Физики жаловались на то, что творческое использование Стивеном евклидовых геометрий выглядит какой-то магией. Зачастую его подход в целом не принимали всерьез, считая его «кембриджской эксцентричностью». Почему время должно вести себя таким странным образом? Отчасти дело было в том, что в рамках евклидовых представлений можно было построить не полноценную квантовую теорию гравитации, а некий полуклассический сплав традиционных и квантовых элементов, не имеющий ясного математического обоснования. «Правила игры» изобретались Стивеном и его студентами на ходу, по мере углубления в задачу. Как выразился гарвардский теоретик Сидней Коулмэн после того, как попытался на основе евклидова подхода доказать, что космологическая постоянная должна быть нулевой, «евклидова формулировка тяготения не имеет прочного основания и ясных правил применения; ситуация больше напоминает блуждания по заболоченному бездорожью. Мне кажется, что я сумел благополучно перебраться через эти топи, но всегда может оказаться, что, сам того не заметив, я уже стою по горло в трясине и она вот-вот поглотит меня целиком»[110]
. Стивен, однако, оставался непоколебим. «Я предпочитаю правоту скрупулезной точности», – возражал он критикам. Им владело сильнейшее интуитивное убеждение, что евклидовы геометрии обеспечивают уникальное по силе средство понимания экстремальных проявлений природы Вселенной – черных дыр и Большого взрыва. И сегодня, спустя почти сорок лет после пионерской работы Стивена по квантовой космологии, гипотеза об отсутствии границы продолжает вызывать огромный интерес, глубокое смущение и жаркие споры – при отсутствии какого-либо другого жизнеспособного описания происхождения Вселенной.Специально рассчитывая, по всей видимости, на широкий отклик, Стивен впервые публично выдвинул предположение о том, что у Вселенной нет ни границ, ни определенного «момента сотворения», на заседании Папской Академии наук в Ватикане в октябре 1981 года. Миссия академии заключается в том, чтобы помочь Ватикану сориентироваться в научных проблемах и укрепить взаимопонимание между наукой и религией. С этой целью академия и пригласила ученых со всего мира на живописную Виллу Пия IV, расположенную в прекрасных садах за собором Св. Петра, на недельные дебаты «Космология и фундаментальная физика»[111]

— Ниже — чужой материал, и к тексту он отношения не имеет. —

/-! ## Requests and steps -/

theorem CpuEffect.canonical {s t : State} (hs : s.Canonical) (h : CpuEffect s t) : t.Canonical := by
  cases h with
  | answer r => exact hs.respond r
  | latch c m hc => exact (hs.withCart ((hs.cart c hc).withMbc m)).respond _
  | store c k d hc he hk => exact (hs.withCart ((hs.cart c hc).store hk d)).respond _
  | select c b hc => exact (select_canonical ((hs.cart c hc).withMbc _) hs).respond _
  | unmapped => exact hs.sentinelRom
  | refetched c b r hc => exact (cacheGet_canonical (hs.cart c hc) b hs).respond r
  | degraded c b hc => exact (cacheGet_canonical (hs.cart c hc) b hs).sentinelRom

theorem HostEffect.canonical {i : Instr} {s t : State} (hs : s.Canonical) (h : HostEffect i s t) : t.Canonical := by
  cases h with
  | answer r => exact hs.respond r
  | invalid r => exact hs.congr rfl rfl rfl rfl
  | load v shift code eager => exact loadCartridge_canonical v _ eager hs
  | unload => exact (unloadEffects_canonical hs).respond _
  | get c b r hf hc => exact (cacheGet_canonical (hs.cart c hc) b hs).respond r
  | evict => exact (hs.withSlots ((PoolStep.freeExcept _ _).occupants hs.slots)).respond _
  | store c src hf hc hl => exact (hs.withCart ((hs.cart c hc).storeBytes hl)).respond _

/-- What waits behind the request being served is in canonical form. -/
theorem State.Canonical.rest {s : State} (h : s.Canonical) {a : Arrival} {rest : List Arrival} (hs : s.arrivals = a :: rest) :
    ∀ x ∈ rest, x.Canonical :=
  fun x hx => h.arrivals x (by rw [hs]; exact List.mem_cons_of_mem a hx)

/-- Settles O14: every write of a buffer is a canonical one, and every RAM write stays below `ramSizeBytes`. -/
theorem stepKeepsBuffersCanonical : Obligations.StepKeepsBuffersCanonical := by
  intro s t hs h
  rcases step_cases h with ⟨-, rfl⟩ | ⟨rest, ha, rfl⟩ | ⟨we, a, d, dr, rest, ha, rfl⟩ | ⟨we, a, d, dr, rest, ha, -, -, he⟩ |
    ⟨w, p, dr, rest, ha, -, he⟩
  · exact hs
  · have hrest : State.Canonical { s with arrivals := rest } := { hs with arrivals := hs.rest ha }
    exact hrest.emptied rfl (fun _ hx => occupant_of_mem_map_free hx) rfl rfl
  · exact { hs with arrivals := hs.rest ha }
  · have hl : (s.latchCpu rest dr).Canonical := { hs with arrivals := hs.rest ha }
    exact he.canonical hl
  · have hp : p.Canonical := hs.arrivals (.host w p dr) (by rw [ha]; exact List.mem_cons_self)
    have hl : (s.latchHost rest p dr).Canonical := { hs with payload := hp, arrivals := hs.rest ha }
    exact he.canonical hl

end Sys2Proof.Machine
end

section
/-! The states after RESET, the runs from them, and what a step keeps of the load (R26, R30, R44, R64). -/

namespace Sys2Proof.Machine
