-- ==== Sys2Proof/Machine/Fence.lean ====
section
/-! DEFINITION. Entry to FENCED, the dead log, and dropped faults (R39, R46, R94, R134, R166, R169). -/

namespace Sys2Proof.Machine

/-- FAULT_DROPPED with its reason (R166). -/
def State.dropFault (s : State) (reason : Word32) : State :=
  s.raise .faultDropped s.oc.depth .none s.oc.innermost reason

/-- The hold queue's action at entry to FENCED (R109). -/
def State.fenceDiscard (s : State) : FenceReason → State
  | .frozen => s
  | .none => s
  | .brokenFault => s.discardHeld (·.isTrack)
  | .logDead => s.discardHeld (·.isTrack)

/-- Entry to FENCED (R169), the operation in progress already ended. -/
def State.enterFence (s : State) (reason : FenceReason) (c : Condition) : State :=
  let t := ({ s with oc := { s.oc with mode := .fenced, fence := reason } }.stopTimer).fenceDiscard reason
  t.raise .fenced t.oc.depth c t.oc.innermost (reason.code.setWidth 32)

/-- The stack, stamp and event an epoch operation leaves when the log dies in it (R44, R46, R51, R57; log 13). -/
def State.abandonEpochOp (s : State) : State :=
  match s.oc.phase with
  | .none => s
  | .openWait => s.popInnermost.raise .openFailed s.oc.depth .logDead s.oc.innermost 0
  | .openMarker => s.popInnermost.raise .openFailed s.oc.depth .logDead s.oc.innermost 0
  | .openReclaim serial => s.raise .openFailed (s.oc.depth + 1) .logDead serial 0
  | .commitWait => s
  | .commitAnchor => s
  | .rotateWait => { s with oc := { s.oc with stamp := s.oc.innermost } }
  | .rotateMarker => { s with oc := { s.oc with stamp := s.oc.innermost } }
  | .rotateAnchor => { s with oc := { s.oc with stamp := s.oc.innermost } }
  | .rotateFirstAnchor => { s with oc := { s.oc with stamp := s.oc.innermost } }
  | .rotateLateMarker _ => s.popInnermost
  | .rotateReclaim => s

/-- The OC ends the operation in progress because the log is dead (R46, R134, R146). -/
def State.endForDeadLog (s : State) : State :=
  let t := s.abandonEpochOp.endOperation
  { t with
    oc := { t.oc with successor := none, bar := none }
    re := { t.re with stage := .idle } }

/-- A set latch taken outside ONLINE: cleared, and FAULT_DROPPED with reason 1 (R168). -/
def State.dropLatch (s : State) : State :=
  if s.oc.latch then { s with oc := { s.oc with latch := false } }.dropFault 1 else s

/-- The LC declares the log dead (R39): the CE frees its contexts (R94), the OC ends its operation and enters FENCED
(R46, R169), and a latched assertion is dropped after the FENCED event (R168). -/
def State.declareDead (s : State) (f : MemFailure) : State :=
  let t := { s with
    lc := { s.lc with dead := true, reservations := [], writes := [] }
    ce := CaptureEngine.reset }
  ((t.endForDeadLog).enterFence .logDead (failureCondition f)).dropLatch

end Sys2Proof.Machine
end

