-- ==== Sys2Proof/Machine/Attaching.lean ====
section
/-! DEFINITION. Attaching, recovery and detaching (chapter 8): ATTACH, RECOVER, DETACH, the attach reads, the scan and
replay of a recovery, and DETACH_COMPLETE. -/

namespace Sys2Proof.Machine

/-! ## ATTACH (R11, R137, R138) -/

/-- WRITE_LOST with condition NONE for each acknowledged entry dropped at attach (R11, log 12), oldest entry first: R11
and R184 give no order among them, and this one is the model's choice (log 32). -/
def raiseDropped : List HoldEntry → State → State
  | [], s => s
  | e :: rest, s => raiseDropped rest (if e.acknowledged then s.raise .writeLost 0 .none 0 e.addr else s)

/-- A HELD entry of class LOG, which an accepted ATTACH removes (R11). -/
def HoldEntry.isLog (e : HoldEntry) : Bool := decide (e.cls = .log)

/-- The acceptance of ATTACH (R137): ATTACHING, DRAINING, the ring state at its reset values, the unissued LOG entries
removed. -/
def State.beginAttach (s : State) (arg : AttachArg) : State :=
  let gone := s.hq.entries.filter fun e => e.held && e.isLog
  raiseDropped gone
    ({ s with
      oc := { s.oc with mode := .attaching, attach := some { phase := .draining, arg } }
      lc := LogState.reset }.discardHeld (·.isLog))

/-- The ATTACH argument a byte gives (12.3). -/
def attachArg (arg : Byte) : Option AttachArg :=
  if arg = 0x00 then some .keep else if arg = 0x01 then some .format else none

/-- The checks of ATTACH, in order (R137). -/
def State.attachChecks (s : State) (arg : Byte) : List (Bool × ResultCode) :=
  [(decide (s.oc.mode = .offline), .state), ((attachArg arg).isSome, .arg), (decide (s.log.slots ≠ 0), .state)]

/-- ATTACH as its owner takes it (R137). -/
def State.attach (arg : Byte) (s : State) : Reply :=
  match firstFailure (s.attachChecks arg) with
  | some code => .refuse code
  | none =>
    match attachArg arg with
    | none => .refuse .arg
    | some a => .done .accepted [] (s.beginAttach a)

/-- ATTACH_KEEP: ATTACH whose argument byte is not FORMAT's; one that is neither is refused with ARG (log 9). -/
def execAttachKeep (arg : Byte) (s : State) : Out := command (State.attach arg) s

/-- ATTACH_FORMAT. -/
def execAttachFormat (s : State) : Out := command (State.attach 0x01) s

/-- The attach phase becomes `p`. -/
def State.setAttachPhase (s : State) (p : AttachPhase) : State :=
  { s with oc := { s.oc with attach := s.oc.attach.map fun a => { a with phase := p } } }

/-- The hold queue holds no TRACK entry: DRAINING becomes READING (R111, R137). -/
def State.drainEnds (s : State) : Option State :=
  match s.oc.attach with
  | none => none
  | some a =>
    if s.oc.mode = .attaching ∧ a.phase = .draining ∧ !s.hq.holdsTrack then
      let t := s.setAttachPhase .reading
      some { t with lc := { t.lc with attachRead := .anchorA } }
    else none

/-- ATTACH_DRAIN_END. -/
def execAttachDrainEnd (s : State) : Out := claim State.drainEnds s

/-- The argument of ATTACH_FAILED: 0 KEEP, 1 FORMAT (R138). -/
def Controller.attachCode (oc : Controller) : Word32 :=
  match oc.attach with
  | some a => (match a.arg with | .keep => 0 | .format => 1)
  | none => 0

/-- The attach fails (R138). -/
def State.attachFails (s : State) (c : Condition) : State :=
  { s with lc := LogState.reset, oc := { s.oc with attach := none, mode := .offline } }.raise .attachFailed 0 c 0
    s.oc.attachCode

/-- The attach completes in `mode` (R140, R141). -/
def State.attached (s : State) (mode : Mode) (argument : Word32) : State :=
  { s with oc := { s.oc with mode, attach := none } }.raise .attached 0 .none s.lc.session argument

/-! ## The attach reads (R139 to R141) -/

/-- What the LC records of a copy it has read (R139). -/
def copyOf : Option Anchor → AnchorCopy
  | some a => { standing := .valid, generation := a.generation }
  | none => { standing := .invalid, generation := 0 }

/-- The selected copy (R139). -/
def selectAnchor : Option Anchor → Option Anchor → Option Anchor
  | none, none => none
  | some a, none => some a
  | none, some b => some b
  | some a, some b => if takesA a.generation b.generation then some a else some b

/-- The ring state KEEP takes from the selected copy (R139). -/
def LogState.takeAnchor (lc : LogState) (a : Anchor) : LogState :=
  { lc with
    session := a.session, tail := a.tail.toNat, tailSequence := a.tailSequence, head := a.tail.toNat, live := 0
    durable := 0, nextSequence := a.tailSequence, nextSerial := a.nextSerial, armed := true
    attachRead := .tailHeader }

/-- The ring state FORMAT sets (R141 step 2). -/
def LogState.format (lc : LogState) : LogState :=
  { lc with
    tail := 0, tailSequence := 1, head := 0, live := 0, durable := 0, nextSequence := 1, nextSerial := 1, armed := true
    copyA := AnchorCopy.reset, copyB := AnchorCopy.reset, attachRead := .none }

/-- The new session of FORMAT (R141 step 1). -/
def formatSession : Option Anchor → Word32
  | some a => newSession a.session
  | none => 1

/-- Both copies have been read (R139, R141). -/
def State.anchorsRead (s : State) (a b : Option Anchor) : State :=
  match s.oc.attach with
  | none => s
  | some t =>
    match t.arg with
    | .keep =>
      match selectAnchor a b with
      | none => s.attachFails .noAnchor
      | some x => { s with lc := s.lc.takeAnchor x }
    | .format =>
      ({ s with lc := s.lc.format }.setAttachPhase .writing).queueWrite
        (.anchor (.formatA (formatSession (selectAnchor a b))))

/-- A read of an anchor copy ends (R138, R139, R141). -/
def State.anchorRead (r : MemReply) (s : State) : Option State :=
  match s.portOutcome r with
  | some (.lcReadA, t) =>
    match r with
    | .failed f => some (t.attachFails (failureCondition f))
    | .okay d =>
      let a := readAnchor s.log.slots d
      some { t with lc := { t.lc with copyA := copyOf a, attachRead := .anchorB a } }
  | some (.lcReadB a, t) =>
    match r with
    | .failed f => some (t.attachFails (failureCondition f))
    | .okay d =>
      let b := readAnchor s.log.slots d
      some ({ t with lc := { t.lc with copyB := copyOf b, attachRead := .none } }.anchorsRead a b)
  | _ => none

/-- ANCHOR_READ_COMPLETE. -/
def execAnchorReadComplete (r : MemReply) (s : State) : Out := claim (State.anchorRead r) s

/-- The tail test (R140): a valid record leads to SUSPECT, any other to the anchor with a new session. -/
def State.tailTest (s : State) (header payload : BlockData) : State :=
  let t := { s with lc := { s.lc with attachRead := .none } }
  match ringTest s.lc s.log.slots s.lc.tail header payload with
  | .passes _ => t.attached .suspect 1
  | .fails _ => (t.setAttachPhase .writing).queueWrite (.anchor .attachKeep)

/-- A read of the tail record ends (R138, R140). -/
def State.tailRead (r : MemReply) (s : State) : Option State :=
  match s.portOutcome r with
  | some (.lcTailHeader, t) =>
    match r with
    | .failed f => some (t.attachFails (failureCondition f))
    | .okay h =>
      if headerKind h = some .undo then some { t with lc := { t.lc with attachRead := .tailPayload h } }
      else some (t.tailTest h 0)
  | some (.lcTailPayload h, t) =>
    match r with
    | .failed f => some (t.attachFails (failureCondition f))
    | .okay p => some (t.tailTest h p)
  | _ => none

/-- TAIL_READ_COMPLETE. -/
def execTailReadComplete (r : MemReply) (s : State) : Out := claim (State.tailRead r) s

/-! ## Recovery (R142 to R149) -/

/-- RECOVER as its owner takes it (R142). Over a DETACH accepted in SUSPECT that effect is the model's choice; no
request follows (R150, log 34). -/
def State.recover (s : State) : Reply :=
  if s.oc.mode ≠ .suspect then .refuse .state
  else
    .done .accepted []
      { s with
        oc := { s.oc with mode := .recovering }
        re := { s.re with
          stage := .scanning, purpose := .recovery, cursor := s.lc.tail, restored := 0, abortRequested := false
          haltCondition := .none, resumeScanning := true, scanned := 0, opens := 0, highest := 0, handling := .header } }

/-- RECOVER. -/
def execRecover (s : State) : Out := command State.recover s

/-- A recovery halts at `cursor` (R147). -/
def State.haltRecovery (s : State) (c : Condition) (cursor : Nat) : State :=
  { s with re := { s.re with stage := .halted, haltCondition := c, cursor, handling := .header } }.raise
    .recoveryHalted 0 c 0 (BitVec.ofNat 32 cursor)

/-- The slot in hand halts the recovery on its own failure: an abort requested is cleared (R148). -/
def State.haltRecoverySlot (s : State) (c : Condition) : State :=
  { s with re := { s.re with abortRequested := false } }.haltRecovery c s.re.cursor

/-- The next serial at the end of a recovery (R146). -/
def recoveredSerial (next highest : Word32) : Word32 :=
  if next = 0 then 0
  else if highest = 0xFFFFFFFF#32 then 0
  else if next.toNat ≤ highest.toNat + 1 then highest + 1 else next

/-- ANCHORING at the end of a recovery (R146). -/
def State.recoveryAnchors (s : State) : State :=
  { s with
    re := { s.re with stage := .anchoring, abortRequested := false, handling := .header }
    lc := { s.lc with nextSerial := recoveredSerial s.lc.nextSerial s.re.highest } }.queueWrite (.anchor .recovery)

/-- The scan ends with head′ at `head` (R144); an abort requested halts at head′−1 (R148). -/
def State.scanEnds (s : State) (head : Nat) : State :=
  let t := { s with lc := { s.lc with
    head, live := s.re.scanned, durable := s.re.scanned
    nextSequence := s.lc.tailSequence + BitVec.ofNat 32 s.re.scanned } }
  if s.re.scanned = 0 then t.recoveryAnchors
  else
    let last := prevSlot s.log.slots head
    let u := { t with re := { t.re with stage := .replaying, resumeScanning := false, cursor := last, handling := .header } }
    if s.re.abortRequested then u.haltRecovery .aborted last else u
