-- ==== Sys2Proof/Certificates/Slice0/Obligations.lean ====
section
/-! DEFINITION. The statements for the provers: what each command does, in which order its checks stand, and what every
step keeps. "The model's" marks a clause that rests on a log entry and not on the spec. The fields `received`,
`answers`, `phase`, `attachRead`, `handling`, `popped`, `resumeScanning`, `detaching`, `calm`, `unframed` and a
context's `bytes` are the model's own names for what the rules imply (log 5, 10, 11, 17, 31). -/

open Sys2Proof Sys2Proof.Machine

/-! ## The step, reset, and what follows at once -/

/-- A step takes the command at the front of the queue and runs it on the queue's rest. -/
def Obligations.StepRunsFrontCommand : Prop :=
  ∀ (s : State) (c : Instr) (rest : List Instr), s.pending = c :: rest → step s = exec c { s with pending := rest }

/-- With no command waiting a step is one millisecond of the rotation timer (the model's, log 2): a RUNNING timer counts
down (R58), and at zero its expiry becomes a claim. -/
def Obligations.IdleStepIsOneMillisecond : Prop :=
  ∀ s : State, s.pending = [] →
    (s.oc.timer = none → step s = .next s)
    ∧ (s.oc.timer = some 0 → step s = .next { s with pending := [.rotationTimerExpiry] })
    ∧ ∀ n, s.oc.timer = some (n + 1) →
        step s = .next { s with
          oc := { s.oc with timer := some n }
          pending := if n = 0 then [.rotationTimerExpiry] else [] }

/-- The values after reset, with CS high (the model's, log 3) (R6, R17, R18, R26, R61, R62, R74, R77, R94, R95, R112,
R113, R135, R155, R160, R166, R169, R180, R187), and the invariants hold there. -/
def Obligations.ResetValues : Prop :=
  let r := State.reset
  (r.up.state = .idle
    ∧ r.windows = List.replicate 8 { valid := false, base := 0, limit := 0, mode := .pass }
    ∧ r.log = { base := 0, slots := 0 })
  ∧ (r.lc.tail = 0 ∧ r.lc.tailSequence = 0 ∧ r.lc.head = 0 ∧ r.lc.live = 0 ∧ r.lc.durable = 0 ∧ r.lc.nextSequence = 0
    ∧ r.lc.session = 0 ∧ r.lc.nextSerial = 0 ∧ r.lc.copyA = { standing := .unknown, generation := 0 }
    ∧ r.lc.copyB = { standing := .unknown, generation := 0 } ∧ r.lc.reservations = [] ∧ r.lc.writes = []
    ∧ r.lc.armed = true ∧ r.lc.dead = false)
  ∧ (r.hq.entries = [] ∧ r.hq.nextOrder = 0 ∧ r.hq.read = none ∧ r.cf = [] ∧ r.ce.contexts = [none, none, none, none]
    ∧ r.ce.episode = false)
  ∧ (r.oc.mode = .offline ∧ r.oc.op = .idle ∧ r.oc.stack = [] ∧ r.oc.stamp = 0 ∧ r.oc.successor = none ∧ r.oc.bar = none
    ∧ r.oc.latch = false ∧ r.oc.fence = .none ∧ r.oc.timer = none ∧ r.oc.rotationPending = false ∧ r.oc.attach = none)
  ∧ (r.re.stage = .idle ∧ r.re.purpose = .rollback ∧ r.re.origin = .command ∧ r.re.fromFreeze = false ∧ r.re.target = 1
    ∧ r.re.targetSerial = 0 ∧ r.re.cursor = 0 ∧ r.re.restored = 0 ∧ r.re.abortRequested = false
    ∧ r.re.haltCondition = .none ∧ r.re.rangeBreak = .none ∧ r.re.scanned = 0 ∧ r.re.opens = 0 ∧ r.re.highest = 0)
  ∧ (r.dp.port = none ∧ r.dp.fairness = 0 ∧ r.eq = { records := [], lost := 0 } ∧ r.attn = false
    ∧ r.link = { result := { code := .ok, data := [] }, frame := none, csLow := false, unframed := 0 }
    ∧ r.opts = { writeMode := .strict, retryLimit := 4, logFull := .stall, highWater := 0, faultPolicy := .all,
                 rotationPeriod := 0 })
  ∧ (r.queuesBounded ∧ r.answersCounted ∧ r.mapDisjoint ∧ r.filterOrderly ∧ r.orderly ∧ r.stackOrdered ∧ r.ringBounded
    ∧ r.quiet ∧ r.stallsJustified ∧ r.operationFits ∧ r.filterLevelsFit ∧ r.frameFits)

/-- Pin reset abandons everything: reset values in every block, no answer and no event (R112, R163, R187); the level of
CS and the commands still waiting outside the part stay (the model's, log 3). While RESETn is low nothing but a further
PIN_RESET, the release and a change of CS has an effect, and a fall of CS begins no frame (R164, R175, R187; log 3,
19); the release only takes the FAULT line's level (R164), and a response to an abandoned request is discarded (R163).
-/
def Obligations.ResetLineAbandonsEverything : Prop :=
  (∀ (s : State) (faultActive : Bool) (r : MemReply),
    exec .pinReset s = .next { State.reset with
      resetLow := true, pending := s.pending
      link := { State.reset.link with csLow := s.link.csLow, unframed := s.link.unframed } }
    ∧ (s.resetLow = true → exec (.resetnRelease faultActive) s =
        .next { s with resetLow := false, oc := { s.oc with faultLine := faultActive } })
    ∧ exec (.responseToAbandonedRequest r) s = .next s)
  ∧ ∀ (c : Instr) (s : State), s.resetLow = true → c ≠ .pinReset → (∀ b, c ≠ .resetnRelease b) →
    let endsFrame := encodeFrame c ≠ none ∨ ∃ bytes, c = .frameError bytes
    (c = .frameBegin → s.link.csLow = false →
      exec c s = .next { s with link := { s.link with csLow := true, frame := none } })
    ∧ (endsFrame → s.link.csLow = true →
      exec c s = .next { s with link := { s.link with csLow := false, unframed := s.link.unframed + 1 } })
    ∧ ((c = .frameBegin → s.link.csLow = true) → (endsFrame → s.link.csLow = false) → exec c s = .next s)

/-- No command stops the part: each answers a next state, in every state and with every operand. -/
def Obligations.EveryCommandAnswersNext : Prop := ∀ (c : Instr) (s : State), ∃ t, exec c s = .next t

/-- What follows at once from a step that took `before` to `after`: a stalled request is decided again where the
situation changed, or where it waits for an entry and one has left (R14, R15); contexts whose order wait has ended
enter READING (R83); a withdrawn master path loses its fairness count (R160). Nothing else changes, and where no
request is stalled and `after` is quiet nothing but the mark of log 17. -/
def Obligations.FollowUpsOfAStep : Prop :=
  ∀ before after : State,
    OnlyChanges [.up, .hq, .ce, .fairness, .calm] after (finish before after)
    ∧ (after.up.unstalled → OnlyChanges [.ce, .fairness, .calm] after (finish before after))
    ∧ (after.up.unstalled → after.quiet → OnlyChanges [.calm] after (finish before after))
    ∧ (∀ reason r, after.up.state = .stalled reason r →
        if before.situation ≠ after.situation
            ∨ (reason = .queue ∧ after.hq.entries.length < before.hq.entries.length) then
          (finish before after).up = (after.decideRequest r).up ∧ (finish before after).hq = (after.decideRequest r).hq
        else OnlyChanges [.ce, .fairness, .calm] after (finish before after))
    ∧ (finish before after).ce.contexts =
        after.ce.contexts.map (Option.map fun c =>
          if c.state = .orderWait ∧ ∀ e ∈ (finish before after).hq.entries,
              e.issued = true ∨ e.block ≠ c.block ∨ c.trigger ≤ e.order then { c with state := .reading } else c)
    ∧ (finish before after).dp.fairness = if (finish before after).masterStands then after.dp.fairness else 0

. Но вопрос о Большом взрыве оказался весьма щекотливым. В самом начале недели дискуссий папа Иоанн Павел II заявил собравшимся ученым: «Все научные гипотезы о происхождении мира, такие как гипотеза первичного атома, породившего всю физическую Вселенную, оставляют вопрос о начале Вселенной открытым. Наука сама по себе решить этот вопрос не может. Ответ на него требует знаний, лежащих вне области физики и астрофизики, в сфере, известной как метафизика. И самое главное, он требует знаний, которые исходят из божественного откровения»[112]. Как будто отвечая на это обращение папы, Стивен в своей ошеломляющей лекции «Граничные условия Вселенной» выдвинул смелую идею, что никакого начала у Вселенной могло и не быть. «С граничными условиями Вселенной должно быть связано нечто совершенно исключительное – а что может быть более исключительным, чем условие, что никакой границы не существует?» – провозгласил он, к вящему изумлению слушателей.Вытекающая из этой идеи волновая функция Вселенной при отсутствии границы была – и, конечно, остается до сих пор – физическим законом принципиально нового вида. Это не закон динамики, не граничное условие, но сочетание того и другого, и как таковое, оно воплощает совершенно новую разновидность физики. Выше я отмечал, что классическая физика и обычная квантовая механика частиц в одинаковой мере остаются в рамках ортодоксальной дуалистической концепции предсказания, которая проводит различие между законами и начальными условиями. Этого никак не скажешь о космологии, построенной на отсутствии границы, – она отказывается от этой дихотомии в пользу более общей картины, в которой исходные условия и динамика выступают на равных. Согласно гипотезе об отсутствии границы, у Вселенной вообще нет точки A, в которой необходимо было бы задать начальные условия.
По сути дела, нечто вроде этого назревало давно. В своей Эдинбургской лекции 1939 года Поль Дирак уже предвосхитил конец дуализма в физике. «Разделение [между законами и условиями] настолько неудовлетворительно в философском смысле – ведь оно противоречит всем идеям единства Природы, – что, мне кажется, вполне уверенно можно предсказать его исчезновение, несмотря на поразительные перемены в наших обыденных представлениях, к которым это исчезновение должно привести». Спустя четыре десятилетия предложение об отсутствии границы сыграло именно эту роль.